Saved entries:
____

-- ==== Sys2Proof/Syntax.lean ====
section
/-! DEFINITION. The operations of the hardware as syntax: one constructor of `Instr` per row of
spec/opcode_table.json, the wire events of spec 20 R62, and the host's moves (spec 60 R245). -/

namespace Sys2Proof

/-- The three lines the engine drives: mode-select, reset, backlight (R11). -/
inductive Line where
  | dc | rst | bl
deriving DecidableEq, Repr

/-- The bus transfer width, "8 vs 16 bits per transfer unit" (R7, R27). -/
inductive BusWidth where
  | w8 | w16
deriving DecidableEq, Repr

/-- What one bus write carries (R14, R130): a batch of 8-bit or of 16-bit units. -/
inductive Batch where
  | bytes (l : List Byte)
  | words (l : List Word16)
deriving DecidableEq, Repr

/-- The five event kinds of the wire trace (R11, R62). -/
inductive Event where
  | pin (line : Line) (level : Level)
  | busWidth (w : BusWidth)
  | write8 (l : List Byte)
  | write16 (l : List Word16)
  | delay (ms : Nat)
deriving DecidableEq, Repr

/-- A glyph (R65, R210). -/
structure Glyph where
  width : Int
  height : Int
  spacing : Int
  bitmap : List Byte
deriving DecidableEq, Repr

/-- A font (R65, R211): "default inter-word space width", read by no rule, and the lookup, partial by
D28, as a list of entries of which the first for a character counts. -/
structure Font where
  space : Int
  glyphs : List (Char × Glyph)
deriving DecidableEq, Repr

/-- The side-band construction tokens (R30, R102, R155). `bus = none` is the source's "missing" bus
identifier (R226; log 3). -/
structure Tokens where
  bus : Option Nat
  dcPin : Nat
  rstPin : Nat
  blPin : Nat
deriving DecidableEq, Repr

/-- The rows of spec/opcode_table.json. Request operands `a0` to `a3` stay the 16 bits of their field
(R100); their value is `BitVec.toInt` (R101). -/
inductive Instr where
  -- WIRE (R90, R91): one command frame
  | swreset
  | slpout
  | gamset (payload : List Byte)
  | dispoff
  | dispon
  | caset (left right : Word16)
  | paset (top bottom : Word16)
  | ramwr
  | madctl (orientByte : Byte)
  | pixset (payload : List Byte)
  | frmctr (payload : List Byte)
  | dfunctr (payload : List Byte)
  | etmod (payload : List Byte)
  -- REQ (R100 to R102): one 96-bit request word
  | construct (o : Orientation)
  | setOrientation (o : Orientation)
  | setBacklight (on : Bool)
  | toColor565 (c : Color888)
  | drawPixel565 (x y : Word16) (c : Color565)
  | drawPixel888 (x y : Word16) (c : Color888)
  | fillRect (left right top bottom : Word16) (c : Color565)
  | drawCircle565 (x0 y0 radius : Word16) (c : Color565)
  | drawCircle888 (x0 y0 radius : Word16) (c : Color888)
  | flush (x y width height : Word16)
  | clearScreen
  | fillScreen (c : Color565)
  -- PROC (R108): procedures, no encoding
  | sendCommand (opcode : Byte)
  | sendData8 (l : List Byte)
  | sendData16 (l : List Word16)
  | setBusWidth (w : BusWidth)
  | busWrite (ev : Batch)
  | setWindow (left right top bottom : Int)
  | orient (o : Orientation)
  -- EXT (R210 to R217): text layout, no encoding; the Font operand is the font table `State.font`
  | drawChar (x y : Int) (fg bg : Color565) (g : Glyph)
  | drawString (x y : Int) (text : List Char) (fg bg : Color565)
deriving DecidableEq, Repr

/-- The four formats of R109. -/
inductive Format where
  | wire | req | proc | ext
deriving DecidableEq, Repr

/-- The format of each row (R109). -/
def Instr.format : Instr → Format
  | .swreset => .wire
  | .slpout => .wire
  | .gamset _ => .wire
  | .dispoff => .wire
  | .dispon => .wire
  | .caset _ _ => .wire
  | .paset _ _ => .wire
  | .ramwr => .wire
  | .madctl _ => .wire
  | .pixset _ => .wire
  | .frmctr _ => .wire
  | .dfunctr _ => .wire
  | .etmod _ => .wire
  | .construct _ => .req
  | .setOrientation _ => .req
  | .setBacklight _ => .req
  | .toColor565 _ => .req
  | .drawPixel565 _ _ _ => .req
  | .drawPixel888 _ _ _ => .req
  | .fillRect _ _ _ _ _ => .req
  | .drawCircle565 _ _ _ _ => .req
  | .drawCircle888 _ _ _ _ => .req
  | .flush _ _ _ _ => .req
  | .clearScreen => .req
  | .fillScreen _ => .req
  | .sendCommand _ => .proc
  | .sendData8 _ => .proc
  | .sendData16 _ => .proc
  | .setBusWidth _ => .proc
  | .busWrite _ => .proc
  | .setWindow _ _ _ _ => .proc
  | .orient _ => .proc
  | .drawChar _ _ _ _ _ => .ext
  | .drawString _ _ _ _ _ => .ext

/-- What an operation is presented as: a request word on the request port (R100), the bytes of one
wire frame, opcode first (R90), or a named call in the source's call syntax (R106), the only form
the PROC and EXT rows have (R108, R109). -/
inductive Presented where
  | request (w : BitVec 96)
  | frame (bytes : List Byte)
  | call (i : Instr)
deriving DecidableEq, Repr

/-- One move of the host (R245): present an operation, or supply one of the ports an operation reads. -/
inductive HostMove where
  | present (p : Presented)
  | supplyTokens (t : Tokens)
  | supplyBuf (l : List Color565)
  | supplyFont (f : Font)
deriving DecidableEq, Repr

end Sys2Proof
end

____

Nothing in the data above should change. Please copy it all.

Exercise response:
-- ==== Sys2Proof/Syntax.lean ====
section
/-! DEFINITION. The operations of the hardware as syntax: one constructor of `Instr` per row of
spec/opcode_table.json, the wire events of spec 20 R62, and the host's moves (spec 60 R245). -/

namespace Sys2Proof

/-- The three lines the engine drives: mode-select, reset, backlight (R11). -/
inductive Line where
  | dc | rst | bl
deriving DecidableEq, Repr

/-- The bus transfer width, "8 vs 16 bits per transfer unit" (R7, R27). -/
inductive BusWidth where
  | w8 | w16
deriving DecidableEq, Repr

/-- What one bus write carries (R14, R130): a batch of 8-bit or of 16-bit units. -/
inductive Batch where
  | bytes (l : List Byte)
  | words (l : List Word16)
deriving DecidableEq, Repr

/-- The five event kinds of the wire trace (R11, R62). -/
inductive Event where
  | pin (line : Line) (level : Level)
  | busWidth (w : BusWidth)
  | write8 (l : List Byte)
  | write16 (l : List Word16)
  | delay (ms : Nat)
deriving DecidableEq, Repr

/-- A glyph (R65, R210). -/
structure Glyph where
  width : Int
  height : Int
  spacing : Int
  bitmap : List Byte
deriving DecidableEq, Repr

/-- A font (R65, R211): "default inter-word space width", read by no rule, and the lookup, partial by
D28, as a list of entries of which the first for a character counts. -/
structure Font where
  space : Int
  glyphs : List (Char × Glyph)
deriving DecidableEq, Repr

/-- The side-band construction tokens (R30, R102, R155). `bus = none` is the source's "missing" bus
identifier (R226; log 3). -/
structure Tokens where
  bus : Option Nat
  dcPin : Nat
  rstPin : Nat
  blPin : Nat
deriving DecidableEq, Repr

/-- The rows of spec/opcode_table.json. Request operands `a0` to `a3` stay the 16 bits of their field
(R100); their value is `BitVec.toInt` (R101). -/
inductive Instr where
  -- WIRE (R90, R91): one command frame
  | swreset
  | slpout
  | gamset (payload : List Byte)
  | dispoff
  | dispon
  | caset (left right : Word16)
  | paset (top bottom : Word16)
  | ramwr
  | madctl (orientByte : Byte)
  | pixset (payload : List Byte)
  | frmctr (payload : List Byte)
  | dfunctr (payload : List Byte)
  | etmod (payload : List Byte)
  -- REQ (R100 to R102): one 96-bit request word
  | construct (o : Orientation)
  | setOrientation (o : Orientation)
  | setBacklight (on : Bool)
  | toColor565 (c : Color888)
  | drawPixel565 (x y : Word16) (c : Color565)
  | drawPixel888 (x y : Word16) (c : Color888)
  | fillRect (left right top bottom : Word16) (c : Color565)
  | drawCircle565 (x0 y0 radius : Word16) (c : Color565)
  | drawCircle888 (x0 y0 radius : Word16) (c : Color888)
  | flush (x y width height : Word16)
  | clearScreen
  | fillScreen (c : Color565)
  -- PROC (R108): procedures, no encoding
  | sendCommand (opcode : Byte)
  | sendData8 (l : List Byte)
  | sendData16 (l : List Word16)
  | setBusWidth (w : BusWidth)
  | busWrite (ev : Batch)
  | setWindow (left right top bottom : Int)
  | orient (o : Orientation)
  -- EXT (R210 to R217): text layout, no encoding; the Font operand is the font table `State.font`
  | drawChar (x y : Int) (fg bg : Color565) (g : Glyph)
  | drawString (x y : Int) (text : List Char) (fg bg : Color565)
deriving DecidableEq, Repr

/-- The four formats of R109. -/
inductive Format where
  | wire | req | proc | ext
deriving DecidableEq, Repr

/-- The format of each row (R109). -/
def Instr.format : Instr → Format
  | .swreset => .wire
  | .slpout => .wire
  | .gamset _ => .wire
  | .dispoff => .wire
  | .dispon => .wire
  | .caset _ _ => .wire
  | .paset _ _ => .wire
  | .ramwr => .wire
  | .madctl _ => .wire
  | .pixset _ => .wire
  | .frmctr _ => .wire
  | .dfunctr _ => .wire
  | .etmod _ => .wire
  | .construct _ => .req
  | .setOrientation _ => .req
  | .setBacklight _ => .req
  | .toColor565 _ => .req
  | .drawPixel565 _ _ _ => .req
  | .drawPixel888 _ _ _ => .req
  | .fillRect _ _ _ _ _ => .req
  | .drawCircle565 _ _ _ _ => .req
  | .drawCircle888 _ _ _ _ => .req
  | .flush _ _ _ _ => .req
  | .clearScreen => .req
  | .fillScreen _ => .req
  | .sendCommand _ => .proc
  | .sendData8 _ => .proc
  | .sendData16 _ => .proc
  | .setBusWidth _ => .proc
  | .busWrite _ => .proc
  | .setWindow _ _ _ _ => .proc
  | .orient _ => .proc
  | .drawChar _ _ _ _ _ => .ext
  | .drawString _ _ _ _ _ => .ext

/-- What an operation is presented as: a request word on the request port (R100), the bytes of one
wire frame, opcode first (R90), or a named call in the source's call syntax (R106), the only form
the PROC and EXT rows have (R108, R109). -/
inductive Presented where
  | request (w : BitVec 96)
  | frame (bytes : List Byte)
  | call (i : Instr)
deriving DecidableEq, Repr

/-- One move of the host (R245): present an operation, or supply one of the ports an operation reads. -/
inductive HostMove where
  | present (p : Presented)
  | supplyTokens (t : Tokens)
  | supplyBuf (l : List Color565)
  | supplyFont (f : Font)
deriving DecidableEq, Repr

end Sys2Proof
end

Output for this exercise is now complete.